**What is expected**
Across the entries that follow, count the lines with the string "anyBetter" and reply with that count alone.

========

-- ==== Sys2Proof/Machine/FrontOps.lean ====
section
/-! DEFINITION. Major 0x37: the front registers (R287 to R290, R297 to R301). -/

namespace Sys2Proof.Machine

/-! ## Configuration (Table 16.4) -/

/-- Whether a configuration word is legal (R288). -/
def frontOk (w : Nat) : Bool :=
  let cap := bits w 14 8
  decide (w / 2 ^ 18 = 0) && !bit w 15 && !bit w 3 && decide (1 ≤ cap) && decide (cap ≤ 64) &&
    decide (bits w 7 4 / 2 ^ (w % 4 + 1) = 0)

/-- The number of objectives, the capacity, the policy; whether objective j is maximised. -/
def Front.dims (f : Front) : Nat := f.cfg.toNat % 4 + 1
def Front.cap (f : Front) : Nat := bits f.cfg.toNat 14 8
def Front.policy (f : Front) : Nat := bits f.cfg.toNat 17 16
def Front.maxed (f : Front) (j : Nat) : Bool := bit f.cfg.toNat (4 + j)

/-- The value of an objective's bits: INT32 or FP32 (R299). -/
def Front.value (f : Front) (x : BitVec 32) : Num :=
  if bit f.cfg.toNat 2 then fp32.dec false x.toNat else ofInt false (signed 32 x.toNat) 0

/-- The values of a tuple's objectives. -/
def Front.values (f : Front) (o : List (BitVec 32)) : List Num := (o.take f.dims).map f.value

/-! ## Dominance (R290) -/

/-- Whether x is better than y in objective j. -/
def Front.better (f : Front) (j : Nat) (x y : Num) : Bool := if f.maxed j then y.lt x else x.lt y

/-- No objective, from number j on, in which y is better; and one in which x is. -/
def Front.noWorse (f : Front) : Nat → List Num → List Num → Bool
  | j, x :: l, y :: m => !f.better j y x && f.noWorse (j + 1) l m
  | _, _, _ => true

def Front.anyBetter (f : Front) : Nat → List Num → List Num → Bool
  | j, x :: l, y :: m => f.better j x y || f.anyBetter (j + 1) l m
  | _, _, _ => false

/-- Whether the tuple of x dominates that of y. -/
def Front.dominates (f : Front) (x y : List Num) : Bool := f.noWorse 0 x y && f.anyBetter 0 x y

/-- Whether two tuples have the same objectives. -/
def sameTuple : List Num → List Num → Bool
  | x :: l, y :: m => x.eqv y && sameTuple l m
  | _, _ => true

/-! ## Crowding (R290, R299) -/

/-- A gap: the infinite terms, the finite sum. -/
abbrev Gap := Nat × Num

/-- The L1 distance of two tuples. -/
def distOf : List Num → List Num → Gap
  | x :: l, y :: m =>
    let (n, t) := distOf l m
    if x.eqv y then (n, t)
    else if x.isFin && y.isFin then (n, (t.add 0 (x.add 0 y.neg).1.abs).1)
    else (n + 1, t)
  | _, _ => (0, .fin false 0 0)

def gapLt (a b : Gap) : Bool := decide (a.1 < b.1) || (a.1 == b.1 && a.2.lt b.2)

/-- Insert into the objective-0 order, after the tuples that are better or equal. -/
def Front.place (f : Front) (x : List Num × Option Member) :
    List (List Num × Option Member) → List (List Num × Option Member)
  | [] => [x]
  | y :: l =>
    if f.better 0 (x.1.headD .nan) (y.1.headD .nan) then x :: y :: l else y :: f.place x l

/-- The held members with tuples on both sides, each with its gap. -/
def interior : List (List Num × Option Member) → List (Member × Gap)
  | a :: b :: c :: l =>
    let rest := interior (b :: c :: l)
    match b.2 with
    | none => rest
    | some m =>
      let g := distOf b.1 a.1
      let h := distOf b.1 c.1
      (m, (g.1 + h.1, (g.2.add 0 h.2).1)) :: rest
  | _ => []

/-- The member with the smallest gap; a tie goes to the lowest insertion number. -/
def leastGap : List (Member × Gap) → Option (Member × Gap)
  | [] => none
  | x :: l => match leastGap l with
    | none => some x
    | some y =>
      if gapLt y.2 x.2 || (!gapLt x.2 y.2 && decide (y.1.ins < x.1.ins)) then some y else some x

/-- The member that EVICT_CROWDED removes for an arrival with these objectives. -/
def Front.crowded (f : Front) (new : List Num) : Option Member :=
  let order := (f.members.map fun m => (f.values m.obj, some m)).foldl (fun l x => f.place x l) []
  match leastGap (interior (f.place (new, none) order)) with
  | some x => some x.1
  | none => f.members.head?

/-! ## Arrivals -/

/-- One arrival: the front and the flags, or nothing on an overflow under TRAP (R290, R299, R300). -/
def Front.arrive (f : Front) (obj : List (BitVec 32)) (pay : BitVec 32) : Option (Front × Flags) :=
  let x := f.values obj
  let insert := fun (f : Front) =>
    { f with members := f.members ++ [⟨obj.take f.dims, pay, f.ctr⟩], ctr := (f.ctr + 1) % 2 ^ 64 }
  if x.any Num.isNan then some (f, fNV)
  else if f.members.any fun m => f.dominates (f.values m.obj) x || sameTuple (f.values m.obj) x then
    some (f, 0)
  else
    let f1 := { f with members := f.members.filter fun m => !f.dominates x (f.values m.obj) }
    if f1.members.length < f1.cap then some (insert f1, 0)
    else match f1.policy with
      | 0 => some ({ f1 with rej := if f1.rej = BitVec.allOnes 32 then f1.rej else f1.rej + 1 }, fFOVF)
      | 1 => some (insert { f1 with members := f1.members.drop 1 }, fFOVF)
      | 2 =>
        let gone := f1.crowded x
        some (insert { f1 with members := f1.members.filter fun m => some m ≠ gone }, fFOVF)
      | _ => none

/-- Arrivals in order; an error is the position of the one that overflows. -/
def Front.offer : List (List (BitVec 32) × BitVec 32) → Nat → Front × Flags → Except Nat (Front × Flags)
  | [], _, f => .ok f
  | (o, p) :: l, n, (f, fl) => match f.arrive o p with
    | none => .error n
    | some (f1, g) => Front.offer l (n + 1) (f1, fl ||| g)

/-- Front `f` of the acting core. -/
def frontAt (f : BitVec 3) (s : State) : Option Front := find f.toNat (myCore s).fronts

def setFront (f : BitVec 3) (x : Front) (s : State) : State :=
  modCore (myK s) (fun c => { c with fronts := upd f.toNat x c.fronts }) s

/-- The configured front a slot needs. -/
def needFront (f : BitVec 3) (s : State) (r : Front → Res) : Res :=
  match frontAt f s with
  | none => .trap 0x0C 0
  | some x => r x

/-- Offer arrivals to front `f`; an overflow traps (Table 17.3). -/
def offerTo (f : BitVec 3) (x : Front) (src : Nat) (l : List (List (BitVec 32) × BitVec 32)) (s : State) :
    Res :=
  match Front.offer l 0 (x, 0) with
  | .error n => .trap 0x12 (BitVec.ofNat 64 (src * 2 ^ 14 + n * 256 + f.toNat))
  | .ok (y, fl) => .ok (raise fl (setFront f y s))

/-! ## The instructions (Table 17.1) -/

/-- FCFG. -/
def execFcfg (g f : BitVec 3) (a : BitVec 6) (s : State) : Host.Outcome State Fault Refusal :=
  slot (.fcfg g f a) g (fun s =>
    if frontOk (sreg a s).toNat then .ok (setFront f ⟨sreg a s, [], 0, 0⟩ s) else .trap 0x0C (sreg a s)) s

/-- FCLR. -/
def execFclr (g f : BitVec 3) (s : State) : Host.Outcome State Fault Refusal :=
  plain (.fclr g f) g (fun s => match frontAt f s with
    | none => s
    | some x => setFront f ⟨x.cfg, [], 0, 0⟩ s) s

/-- Tuples 0 to n − 1 of a vector (R289). -/
def tuples (n : Nat) (v : VWord) : List (List (BitVec 32) × BitVec 32) :=
  (List.range n).map fun t =>
    ((List.range 4).map fun j => BitVec.ofNat 32 (laneOf v 4 (5 * t + j)), BitVec.ofNat 32 (laneOf v 4 (5 * t + 4)))

/-- FINS. -/
def execFins (g f : BitVec 3) (v a : BitVec 6) (s : State) : Host.Outcome State Fault Refusal :=
  slot (.fins g f v a) g (fun s => needFront f s fun x =>
    if 12 < (sreg a s).toNat then .trap 0x0C (sreg a s)
    else withVec v s fun y s => offerTo f x 0 (tuples (sreg a s).toNat y) s) s

/-- FMERGE. -/
def execFmerge (g f a : BitVec 3) (s : State) : Host.Outcome State Fault Refusal :=
  slot (.fmerge g f a) g (fun s => needFront f s fun x => needFront a s fun y =>
    if (x.cfg ^^^ y.cfg).toNat % 8 ≠ 0 then .trap 0x0C 0
    else offerTo f x 1 (y.members.map fun m => (m.obj, m.pay)) s) s

/-- A member as the five words of a tuple. -/
def memberWords (m : Member) : List Nat :=
  (List.range 4).map (fun j => (nth 0 j m.obj).toNat) ++ [m.pay.toNat]

/-- FREAD. -/
def execFread (g a : BitVec 3) (v b : BitVec 6) (s : State) : Host.Outcome State Fault Refusal :=
  slot (.fread g a v b) g (fun s => needFront a s fun x => withDest v s fun e s =>
    let l := (x.members.drop (sreg b s).toNat).take 12
    .ok (lockV e (ofLanes 4 (l.map memberWords).flatten) s)) s

/-- FCNT. -/
def execFcnt (g a : BitVec 3) (d : BitVec 6) (s : State) : Host.Outcome State Fault Refusal :=
  plain (.fcnt g a d) g (fun s => lockS d (match frontAt a s with
    | none => 0
    | some x => BitVec.ofNat 64 x.members.length) s) s

/-- FREJ. -/
def execFrej (g a : BitVec 3) (d : BitVec 6) (s : State) : Host.Outcome State Fault Refusal :=
  plain (.frej g a d) g (fun s => lockS d (match frontAt a s with
    | none => 0
    | some x => x.rej.setWidth 64) s) s

/-- FSTAT. -/
def execFstat (g a : BitVec 3) (d : BitVec 6) (s : State) : Host.Outcome State Fault Refusal :=
  plain (.fstat g a d) g (fun s => lockS d (match frontAt a s with
    | none => 0
    | some x => x.cfg ||| 0x8000000000000000#64) s) s

end Sys2Proof.Machine
end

========

**Solution below**
3